I just found this interesting article which compares btrfs and zfs. RedHat does not seem to like either and is rooting for Stratis, a user-space daemon that coordinates various other disk management technologies (seems similar to what LXD is doing for containers).
The choice of filesystem impacts your procedures about backups, snapshots, etc. I am very happy with ZFS, and I use it more and more. Important ZFS features are mirroring (RAID), snapshots, incremental send/receive, compression, and encryption.
Make sure that your choice of database works well with the filesystem. I’ve adopted some performance tuning recommendations for the recordsize of zfs filesystems used by mariadb.
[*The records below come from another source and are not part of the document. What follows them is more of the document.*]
-- ==== Sys2Proof/Machine/AsmSyntax.lean ====
section
/-! DEFINITION. The tokens and the abstract syntax of the assembler, after the lexer and parser rules of
the manual's appendix A (spec/30_encoding.md R100 to R111). Syntax only: what the structured statements,
`rsect`, `tplate`, `ext` and `>` labels mean is not in the spec (R106, R107). -/

namespace Sys2Proof.Asm

/-- The keywords of the lexer (R110). -/
inductive Keyword where
  | kAsect | kBreak | kContinue | kDo | kElse | kEnd | kExt | kFi | kGoto | kIf | kIs | kMacro
  | kRestore | kRsect | kSave | kStays | kThen | kTplate | kUntil | kWend | kWhile | kLow | kHigh
  deriving DecidableEq, Repr

/-- The three number tokens of the lexer (R103, R110). -/
inductive NumberKind where
  | decimal
  | binary
  | hex
  deriving DecidableEq, Repr

/-- The tokens of the lexer (R110), but for comments and blanks, which are skipped. A number token holds
its kind and its value (R103). The text of the rules STRING and CHAR is damaged in the source (log 39): a
string or a character holds what stands between its quotes. -/
inductive Token where
  | keyword (k : Keyword)
  | word (s : String)
  | register (r : Reg)
  | number (kind : NumberKind) (n : Nat)
  | str (s : String)
  | character (s : String)
  | base64 (s : String)
  | lineMarkMarker
  | dot | comma | plus | minus | colon | asterisk | angleBracket | openParen | closeParen
  | newline
  | unexpected (c : Char)
  deriving DecidableEq, Repr

/-- `term` (R104, R111). -/
inductive Term where
  | number (n : Nat)
  | templateField (template field : String)
  | label (name : String)
  deriving DecidableEq, Repr

/-- `addr_expr` (R104, R111): signed terms, the first sign optional; `negative` says a minus. -/
structure SignedTerm where
  negative : Bool
  term : Term
  deriving DecidableEq, Repr

/-- An address expression: its first term and the further ones. -/
structure AddrExpr where
  first : SignedTerm
  more : List SignedTerm
  deriving DecidableEq, Repr

/-- `byte_specifier` (R104). -/
inductive ByteSpec where
  | low
  | high
  deriving DecidableEq, Repr

/-- `argument` (R111); `goto_argument` is one of the last two. -/
inductive Argument where
  | character (s : String)
  | str (s : String)
  | register (r : Reg)
  | addr (e : AddrExpr)
  | byte (b : ByteSpec) (e : AddrExpr)
  deriving DecidableEq, Repr

/-- `label_declaration` (R100): a name followed by `:` or by `>`. -/
structure LabelDecl where
  name : String
  angle : Bool
  deriving DecidableEq, Repr

/-- `line_mark` (R106): the line, the encoded file path and an optional word. -/
structure LineMark where
  line : Nat
  file : String
  word : Option String
  deriving DecidableEq, Repr

/-- One element of a `code_block` (R111). A branch mnemonic and a conjunction are words. -/
inductive Stmt where
  | breakStmt
  | continueStmt
  | standaloneLabel (l : LabelDecl) (ext : Bool)
  | instruction (l : Option LabelDecl) (mnemonic : String) (args : List Argument)
  /-- `if`: each condition is a code block, a branch mnemonic and, but for the last, a conjunction. -/
  | conditional (conditions : List (List Stmt × String × Option String)) (body : List Stmt)
      (orElse : Option (List Stmt))
  | whileLoop (condition : List Stmt) (mnemonic : String) (body : List Stmt)
  | untilLoop (body : List Stmt) (mnemonic : String)
  | saveRestore (saved : Reg) (body : List Stmt) (restored : Option Reg)
  | goto (mnemonic : String) (target : Argument)
  | mark (m : LineMark)
  deriving Repr

/-- The header of a section (R106). -/
inductive SectionHeader where
  | asect (address : Nat)
  | rsect (name : String)
  | tplate (name : String)
  deriving DecidableEq, Repr

/-- `section` (R111). -/
structure AsmSection where
  header : SectionHeader
  body : List Stmt
  deriving Repr

/-- `program` (R106, R111). -/
structure Program where
  marks : List LineMark
  sections : List AsmSection
  deriving Repr

end Sys2Proof.Asm
end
Admittedly this increases the complexity of setting up the database as I need to attach two additional filesystems to the mariadb container (data, log), and configure mariadb to use them. If you do not do such special tuning, the performance may still be acceptable. Run a benchmark to compare running the database in a container or outside of LXD, with different filesystems. The “benchmark” that I use is timing the loading of a large .sql file, previously created with mysqldump.
I generally use a single debian-based mariadb container and have the website containers use that. I made an exception for a larger database, which I run on the same container as the website. My standard two-container configuration was causing this particular website/database to hang on certain database operations, for reasons that I have not fully understood. Because of this, I may remove the special mariadb tuning that I mentioned. Beware of too much optimization.